--- START ---

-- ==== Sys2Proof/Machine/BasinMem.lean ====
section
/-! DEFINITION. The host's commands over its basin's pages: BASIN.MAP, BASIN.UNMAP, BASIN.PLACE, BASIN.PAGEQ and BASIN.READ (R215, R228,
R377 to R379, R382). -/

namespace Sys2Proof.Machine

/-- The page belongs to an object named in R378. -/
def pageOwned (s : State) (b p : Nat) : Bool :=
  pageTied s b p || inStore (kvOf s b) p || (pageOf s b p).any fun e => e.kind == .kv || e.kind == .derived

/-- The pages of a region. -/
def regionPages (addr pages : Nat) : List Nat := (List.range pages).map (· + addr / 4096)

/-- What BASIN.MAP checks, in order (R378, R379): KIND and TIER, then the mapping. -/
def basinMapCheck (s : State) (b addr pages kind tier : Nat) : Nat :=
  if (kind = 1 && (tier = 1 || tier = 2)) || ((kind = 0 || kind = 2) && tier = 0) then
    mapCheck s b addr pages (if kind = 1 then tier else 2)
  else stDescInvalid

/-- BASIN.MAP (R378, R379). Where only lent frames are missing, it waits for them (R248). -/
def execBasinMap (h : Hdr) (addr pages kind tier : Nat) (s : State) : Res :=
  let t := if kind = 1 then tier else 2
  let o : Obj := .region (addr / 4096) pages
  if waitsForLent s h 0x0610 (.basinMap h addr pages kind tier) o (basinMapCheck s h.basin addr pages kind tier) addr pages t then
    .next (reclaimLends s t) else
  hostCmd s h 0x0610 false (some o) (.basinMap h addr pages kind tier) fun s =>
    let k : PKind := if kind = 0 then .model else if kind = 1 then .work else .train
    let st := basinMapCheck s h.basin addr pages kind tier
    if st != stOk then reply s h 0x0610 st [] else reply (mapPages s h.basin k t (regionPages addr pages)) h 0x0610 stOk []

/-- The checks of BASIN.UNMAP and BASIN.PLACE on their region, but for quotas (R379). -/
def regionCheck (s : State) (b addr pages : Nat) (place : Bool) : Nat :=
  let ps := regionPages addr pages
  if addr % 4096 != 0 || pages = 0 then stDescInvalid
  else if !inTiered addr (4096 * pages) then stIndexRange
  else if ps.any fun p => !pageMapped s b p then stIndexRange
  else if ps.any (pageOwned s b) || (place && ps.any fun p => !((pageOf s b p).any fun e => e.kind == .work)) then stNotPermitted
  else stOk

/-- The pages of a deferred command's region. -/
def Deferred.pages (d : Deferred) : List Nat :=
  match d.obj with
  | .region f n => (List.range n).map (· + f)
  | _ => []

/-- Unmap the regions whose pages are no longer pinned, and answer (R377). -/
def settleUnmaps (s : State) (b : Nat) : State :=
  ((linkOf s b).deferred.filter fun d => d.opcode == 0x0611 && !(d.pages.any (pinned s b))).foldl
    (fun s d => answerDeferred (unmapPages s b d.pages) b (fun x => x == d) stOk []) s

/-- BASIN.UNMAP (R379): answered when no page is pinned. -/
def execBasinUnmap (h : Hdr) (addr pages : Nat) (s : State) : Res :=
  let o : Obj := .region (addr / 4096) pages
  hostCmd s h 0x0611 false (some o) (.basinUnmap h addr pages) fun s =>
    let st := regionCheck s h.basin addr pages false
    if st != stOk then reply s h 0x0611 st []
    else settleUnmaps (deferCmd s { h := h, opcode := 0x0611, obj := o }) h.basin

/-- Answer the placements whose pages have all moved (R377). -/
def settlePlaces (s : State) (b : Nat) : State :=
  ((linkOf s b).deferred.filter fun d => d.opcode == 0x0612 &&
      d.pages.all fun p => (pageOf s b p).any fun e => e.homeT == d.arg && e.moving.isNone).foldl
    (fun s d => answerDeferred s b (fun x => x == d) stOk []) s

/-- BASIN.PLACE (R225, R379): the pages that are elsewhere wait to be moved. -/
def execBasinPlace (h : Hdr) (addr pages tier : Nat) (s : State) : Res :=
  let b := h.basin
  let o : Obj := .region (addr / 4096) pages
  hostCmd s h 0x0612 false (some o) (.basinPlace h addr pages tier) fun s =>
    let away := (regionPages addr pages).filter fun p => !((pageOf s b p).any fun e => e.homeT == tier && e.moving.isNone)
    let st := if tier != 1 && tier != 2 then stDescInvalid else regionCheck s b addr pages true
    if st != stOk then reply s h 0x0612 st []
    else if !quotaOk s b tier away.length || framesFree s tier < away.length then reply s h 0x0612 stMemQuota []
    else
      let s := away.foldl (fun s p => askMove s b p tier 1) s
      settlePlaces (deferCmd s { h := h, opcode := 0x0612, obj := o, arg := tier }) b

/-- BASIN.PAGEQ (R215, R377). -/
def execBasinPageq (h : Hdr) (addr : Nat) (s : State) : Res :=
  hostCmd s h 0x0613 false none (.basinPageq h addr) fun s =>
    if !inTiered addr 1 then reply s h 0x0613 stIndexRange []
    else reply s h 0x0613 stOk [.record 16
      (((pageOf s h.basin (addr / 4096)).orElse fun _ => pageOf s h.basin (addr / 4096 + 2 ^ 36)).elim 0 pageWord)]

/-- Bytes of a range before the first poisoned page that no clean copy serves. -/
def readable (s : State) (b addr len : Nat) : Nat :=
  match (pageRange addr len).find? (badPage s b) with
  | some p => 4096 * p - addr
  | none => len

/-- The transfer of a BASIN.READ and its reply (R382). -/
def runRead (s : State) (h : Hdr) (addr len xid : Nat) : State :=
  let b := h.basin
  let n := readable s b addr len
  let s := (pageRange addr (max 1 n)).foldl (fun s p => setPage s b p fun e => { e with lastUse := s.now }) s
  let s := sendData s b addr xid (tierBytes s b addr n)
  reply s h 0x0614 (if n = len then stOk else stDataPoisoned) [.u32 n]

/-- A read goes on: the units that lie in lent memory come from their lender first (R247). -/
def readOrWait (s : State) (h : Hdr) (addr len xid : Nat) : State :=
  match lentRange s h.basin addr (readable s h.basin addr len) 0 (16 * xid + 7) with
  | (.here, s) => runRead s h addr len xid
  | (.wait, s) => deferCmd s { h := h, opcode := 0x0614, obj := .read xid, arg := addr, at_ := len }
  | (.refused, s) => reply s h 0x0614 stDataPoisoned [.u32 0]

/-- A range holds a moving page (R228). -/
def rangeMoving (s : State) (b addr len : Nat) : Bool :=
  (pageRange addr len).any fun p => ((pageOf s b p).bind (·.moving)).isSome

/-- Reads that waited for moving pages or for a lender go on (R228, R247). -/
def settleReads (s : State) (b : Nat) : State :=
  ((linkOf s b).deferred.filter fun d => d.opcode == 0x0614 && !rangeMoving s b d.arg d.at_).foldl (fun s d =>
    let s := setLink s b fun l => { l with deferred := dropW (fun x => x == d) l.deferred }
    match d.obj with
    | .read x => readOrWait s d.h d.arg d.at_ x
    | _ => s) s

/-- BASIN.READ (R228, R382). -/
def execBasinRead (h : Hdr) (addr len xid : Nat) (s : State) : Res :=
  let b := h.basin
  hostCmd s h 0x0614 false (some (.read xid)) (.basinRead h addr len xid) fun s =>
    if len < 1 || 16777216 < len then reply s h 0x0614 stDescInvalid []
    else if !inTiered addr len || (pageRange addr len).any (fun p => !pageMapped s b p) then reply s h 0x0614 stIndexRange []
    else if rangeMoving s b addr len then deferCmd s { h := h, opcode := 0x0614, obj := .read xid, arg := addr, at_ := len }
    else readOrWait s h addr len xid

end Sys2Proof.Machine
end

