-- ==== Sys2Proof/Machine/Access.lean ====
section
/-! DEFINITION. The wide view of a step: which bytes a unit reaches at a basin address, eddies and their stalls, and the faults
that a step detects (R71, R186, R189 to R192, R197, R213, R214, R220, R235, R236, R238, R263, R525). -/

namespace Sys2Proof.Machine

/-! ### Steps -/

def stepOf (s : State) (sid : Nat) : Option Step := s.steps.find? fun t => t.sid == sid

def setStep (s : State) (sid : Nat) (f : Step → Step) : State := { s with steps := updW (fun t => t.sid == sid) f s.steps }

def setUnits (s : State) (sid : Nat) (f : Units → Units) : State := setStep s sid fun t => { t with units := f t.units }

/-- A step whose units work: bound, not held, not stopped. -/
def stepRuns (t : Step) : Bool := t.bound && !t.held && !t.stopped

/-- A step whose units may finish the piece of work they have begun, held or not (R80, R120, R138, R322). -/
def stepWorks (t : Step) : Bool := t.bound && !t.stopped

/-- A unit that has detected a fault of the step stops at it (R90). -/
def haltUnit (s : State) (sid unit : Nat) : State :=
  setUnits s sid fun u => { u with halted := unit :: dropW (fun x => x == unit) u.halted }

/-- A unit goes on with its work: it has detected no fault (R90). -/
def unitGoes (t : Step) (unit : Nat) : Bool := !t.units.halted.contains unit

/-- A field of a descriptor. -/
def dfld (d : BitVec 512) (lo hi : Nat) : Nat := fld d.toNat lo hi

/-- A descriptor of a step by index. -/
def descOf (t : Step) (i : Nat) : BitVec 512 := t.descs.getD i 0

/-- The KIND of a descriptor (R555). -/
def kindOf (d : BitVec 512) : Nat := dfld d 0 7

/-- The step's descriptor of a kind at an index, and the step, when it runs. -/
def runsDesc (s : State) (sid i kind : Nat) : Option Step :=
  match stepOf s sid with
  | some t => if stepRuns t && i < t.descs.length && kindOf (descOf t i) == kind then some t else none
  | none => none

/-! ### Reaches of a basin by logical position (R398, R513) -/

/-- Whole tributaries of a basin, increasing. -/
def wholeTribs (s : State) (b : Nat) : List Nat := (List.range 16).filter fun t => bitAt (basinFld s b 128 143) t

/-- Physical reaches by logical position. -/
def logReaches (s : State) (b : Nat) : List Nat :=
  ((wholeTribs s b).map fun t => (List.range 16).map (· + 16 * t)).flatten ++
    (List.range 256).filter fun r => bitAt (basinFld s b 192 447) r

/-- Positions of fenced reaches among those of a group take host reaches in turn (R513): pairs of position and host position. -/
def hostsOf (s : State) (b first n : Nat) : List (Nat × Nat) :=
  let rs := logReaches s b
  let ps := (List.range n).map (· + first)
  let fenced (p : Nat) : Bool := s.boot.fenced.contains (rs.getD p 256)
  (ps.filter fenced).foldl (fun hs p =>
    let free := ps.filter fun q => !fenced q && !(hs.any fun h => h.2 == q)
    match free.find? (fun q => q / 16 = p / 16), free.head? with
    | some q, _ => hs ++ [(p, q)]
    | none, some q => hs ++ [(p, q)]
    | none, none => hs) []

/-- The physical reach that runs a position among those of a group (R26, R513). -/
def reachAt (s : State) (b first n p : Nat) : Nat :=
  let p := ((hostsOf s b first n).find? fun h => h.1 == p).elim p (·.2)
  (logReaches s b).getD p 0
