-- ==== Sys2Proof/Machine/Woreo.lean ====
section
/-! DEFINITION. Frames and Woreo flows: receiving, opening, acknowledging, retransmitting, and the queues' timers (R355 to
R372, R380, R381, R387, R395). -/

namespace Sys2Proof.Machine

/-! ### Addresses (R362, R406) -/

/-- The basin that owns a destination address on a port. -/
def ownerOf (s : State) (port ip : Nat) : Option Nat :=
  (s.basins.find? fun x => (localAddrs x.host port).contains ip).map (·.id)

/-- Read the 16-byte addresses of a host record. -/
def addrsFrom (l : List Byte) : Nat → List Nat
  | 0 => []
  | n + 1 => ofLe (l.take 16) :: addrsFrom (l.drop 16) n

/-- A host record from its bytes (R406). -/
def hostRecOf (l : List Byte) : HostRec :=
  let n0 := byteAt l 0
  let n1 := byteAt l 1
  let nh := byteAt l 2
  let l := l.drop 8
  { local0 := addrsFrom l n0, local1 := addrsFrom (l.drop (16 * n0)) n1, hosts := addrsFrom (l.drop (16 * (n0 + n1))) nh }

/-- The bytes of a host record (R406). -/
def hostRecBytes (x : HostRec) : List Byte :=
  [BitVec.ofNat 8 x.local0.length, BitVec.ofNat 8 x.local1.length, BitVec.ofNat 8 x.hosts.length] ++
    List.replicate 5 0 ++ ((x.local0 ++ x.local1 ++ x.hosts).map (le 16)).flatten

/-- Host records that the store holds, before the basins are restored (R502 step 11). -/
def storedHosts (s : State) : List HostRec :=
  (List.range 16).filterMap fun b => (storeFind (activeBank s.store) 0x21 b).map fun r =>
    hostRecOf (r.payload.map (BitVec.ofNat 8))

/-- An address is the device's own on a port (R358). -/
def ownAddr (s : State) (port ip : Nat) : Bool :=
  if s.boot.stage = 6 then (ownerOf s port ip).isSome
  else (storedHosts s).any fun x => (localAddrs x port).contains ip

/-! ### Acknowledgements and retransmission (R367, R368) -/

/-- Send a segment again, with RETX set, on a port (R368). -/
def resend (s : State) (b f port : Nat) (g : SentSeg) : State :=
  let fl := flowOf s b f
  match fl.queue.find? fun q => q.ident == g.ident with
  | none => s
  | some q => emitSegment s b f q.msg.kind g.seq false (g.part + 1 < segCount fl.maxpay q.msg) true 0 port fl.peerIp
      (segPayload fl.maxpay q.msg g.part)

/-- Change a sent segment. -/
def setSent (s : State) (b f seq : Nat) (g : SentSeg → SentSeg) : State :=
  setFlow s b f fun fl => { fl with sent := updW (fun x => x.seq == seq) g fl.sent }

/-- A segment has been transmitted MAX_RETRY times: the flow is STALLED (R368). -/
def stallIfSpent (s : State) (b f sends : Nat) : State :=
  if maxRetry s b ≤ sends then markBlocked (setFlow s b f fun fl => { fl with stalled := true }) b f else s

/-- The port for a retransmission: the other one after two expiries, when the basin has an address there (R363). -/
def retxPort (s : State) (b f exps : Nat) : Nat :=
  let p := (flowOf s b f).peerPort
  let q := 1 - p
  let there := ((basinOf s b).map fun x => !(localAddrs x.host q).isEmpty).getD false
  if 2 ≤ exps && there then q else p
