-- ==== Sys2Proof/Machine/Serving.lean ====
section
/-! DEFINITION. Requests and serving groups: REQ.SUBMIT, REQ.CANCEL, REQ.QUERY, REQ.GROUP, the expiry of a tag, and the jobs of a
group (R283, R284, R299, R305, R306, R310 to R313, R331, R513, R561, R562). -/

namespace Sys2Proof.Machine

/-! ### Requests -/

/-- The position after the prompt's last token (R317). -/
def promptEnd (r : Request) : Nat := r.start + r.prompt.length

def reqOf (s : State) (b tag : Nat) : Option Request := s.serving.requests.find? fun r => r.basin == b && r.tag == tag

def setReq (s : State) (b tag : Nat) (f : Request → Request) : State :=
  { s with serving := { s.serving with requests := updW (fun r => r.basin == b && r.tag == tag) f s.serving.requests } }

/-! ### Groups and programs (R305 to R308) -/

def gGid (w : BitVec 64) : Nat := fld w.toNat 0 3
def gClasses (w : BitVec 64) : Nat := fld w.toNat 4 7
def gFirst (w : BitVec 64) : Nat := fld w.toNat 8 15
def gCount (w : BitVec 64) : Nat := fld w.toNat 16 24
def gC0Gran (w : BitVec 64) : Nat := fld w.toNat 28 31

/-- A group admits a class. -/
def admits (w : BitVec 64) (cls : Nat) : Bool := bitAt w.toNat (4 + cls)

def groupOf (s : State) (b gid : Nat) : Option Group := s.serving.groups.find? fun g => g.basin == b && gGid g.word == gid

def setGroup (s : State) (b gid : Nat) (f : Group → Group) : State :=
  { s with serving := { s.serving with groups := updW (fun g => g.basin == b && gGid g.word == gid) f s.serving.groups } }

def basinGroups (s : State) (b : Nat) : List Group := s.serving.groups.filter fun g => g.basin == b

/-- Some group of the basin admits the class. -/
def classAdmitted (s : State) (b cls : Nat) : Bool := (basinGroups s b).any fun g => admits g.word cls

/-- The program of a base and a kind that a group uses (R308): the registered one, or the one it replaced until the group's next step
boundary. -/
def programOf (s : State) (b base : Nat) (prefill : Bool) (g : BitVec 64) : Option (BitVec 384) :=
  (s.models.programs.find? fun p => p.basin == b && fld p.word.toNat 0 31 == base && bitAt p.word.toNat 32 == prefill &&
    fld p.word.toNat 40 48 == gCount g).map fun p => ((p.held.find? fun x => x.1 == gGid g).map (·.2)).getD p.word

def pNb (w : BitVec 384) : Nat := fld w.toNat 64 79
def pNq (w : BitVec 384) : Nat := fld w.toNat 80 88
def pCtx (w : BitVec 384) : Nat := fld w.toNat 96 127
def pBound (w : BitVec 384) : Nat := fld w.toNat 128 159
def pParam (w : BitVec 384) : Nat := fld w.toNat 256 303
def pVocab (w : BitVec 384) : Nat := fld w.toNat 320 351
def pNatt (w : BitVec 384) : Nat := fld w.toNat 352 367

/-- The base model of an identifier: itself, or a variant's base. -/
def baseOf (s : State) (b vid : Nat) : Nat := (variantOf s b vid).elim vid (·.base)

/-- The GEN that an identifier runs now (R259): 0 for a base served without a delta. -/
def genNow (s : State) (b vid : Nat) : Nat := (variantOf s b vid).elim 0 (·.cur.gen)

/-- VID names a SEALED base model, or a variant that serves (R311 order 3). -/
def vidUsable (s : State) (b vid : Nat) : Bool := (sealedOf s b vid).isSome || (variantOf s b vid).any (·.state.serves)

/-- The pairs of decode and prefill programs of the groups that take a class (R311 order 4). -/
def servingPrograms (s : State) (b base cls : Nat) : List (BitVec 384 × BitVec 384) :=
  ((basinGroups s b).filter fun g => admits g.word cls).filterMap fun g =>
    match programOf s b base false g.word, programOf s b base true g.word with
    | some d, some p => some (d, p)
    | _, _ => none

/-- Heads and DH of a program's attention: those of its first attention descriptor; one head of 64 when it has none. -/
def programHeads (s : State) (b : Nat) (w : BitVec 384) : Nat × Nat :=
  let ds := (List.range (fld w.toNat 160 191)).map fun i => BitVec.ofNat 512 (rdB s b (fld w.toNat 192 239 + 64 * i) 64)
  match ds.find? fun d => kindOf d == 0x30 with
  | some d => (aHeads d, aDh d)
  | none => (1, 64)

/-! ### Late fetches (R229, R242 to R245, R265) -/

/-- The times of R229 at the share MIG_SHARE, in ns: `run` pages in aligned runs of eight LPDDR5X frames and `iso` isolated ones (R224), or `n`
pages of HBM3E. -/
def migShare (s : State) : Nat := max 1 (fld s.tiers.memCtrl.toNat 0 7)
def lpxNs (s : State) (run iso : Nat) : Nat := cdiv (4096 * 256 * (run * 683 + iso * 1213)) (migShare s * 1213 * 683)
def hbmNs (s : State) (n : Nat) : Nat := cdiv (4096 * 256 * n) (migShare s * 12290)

--- END ---

- [Task prompt] Output the lines above between the one holding "(segPayload fl.maxpay q.msg g.part)" and the one holding "def admits (w", inclusive, with nothing before or after them.

- [Output]
      (segPayload fl.maxpay q.msg g.part)

/-- Change a sent segment. -/
def setSent (s : State) (b f seq : Nat) (g : SentSeg → SentSeg) : State :=
  setFlow s b f fun fl => { fl with sent := updW (fun x => x.seq == seq) g fl.sent }

/-- A segment has been transmitted MAX_RETRY times: the flow is STALLED (R368). -/
def stallIfSpent (s : State) (b f sends : Nat) : State :=
  if maxRetry s b ≤ sends then markBlocked (setFlow s b f fun fl => { fl with stalled := true }) b f else s

/-- The port for a retransmission: the other one after two expiries, when the basin has an address there (R363). -/
def retxPort (s : State) (b f exps : Nat) : Nat :=
  let p := (flowOf s b f).peerPort
  let q := 1 - p
  let there := ((basinOf s b).map fun x => !(localAddrs x.host q).isEmpty).getD false
  if 2 ≤ exps && there then q else p
-- ==== Sys2Proof/Machine/Serving.lean ====
section
/-! DEFINITION. Requests and serving groups: REQ.SUBMIT, REQ.CANCEL, REQ.QUERY, REQ.GROUP, the expiry of a tag, and the jobs of a
group (R283, R284, R299, R305, R306, R310 to R313, R331, R513, R561, R562). -/

namespace Sys2Proof.Machine

/-! ### Requests -/

/-- The position after the prompt's last token (R317). -/
def promptEnd (r : Request) : Nat := r.start + r.prompt.length

def reqOf (s : State) (b tag : Nat) : Option Request := s.serving.requests.find? fun r => r.basin == b && r.tag == tag

def setReq (s : State) (b tag : Nat) (f : Request → Request) : State :=
  { s with serving := { s.serving with requests := updW (fun r => r.basin == b && r.tag == tag) f s.serving.requests } }

/-! ### Groups and programs (R305 to R308) -/

def gGid (w : BitVec 64) : Nat := fld w.toNat 0 3
def gClasses (w : BitVec 64) : Nat := fld w.toNat 4 7
def gFirst (w : BitVec 64) : Nat := fld w.toNat 8 15
def gCount (w : BitVec 64) : Nat := fld w.toNat 16 24
def gC0Gran (w : BitVec 64) : Nat := fld w.toNat 28 31

/-- A group admits a class. -/
def admits (w : BitVec 64) (cls : Nat) : Bool := bitAt w.toNat (4 + cls)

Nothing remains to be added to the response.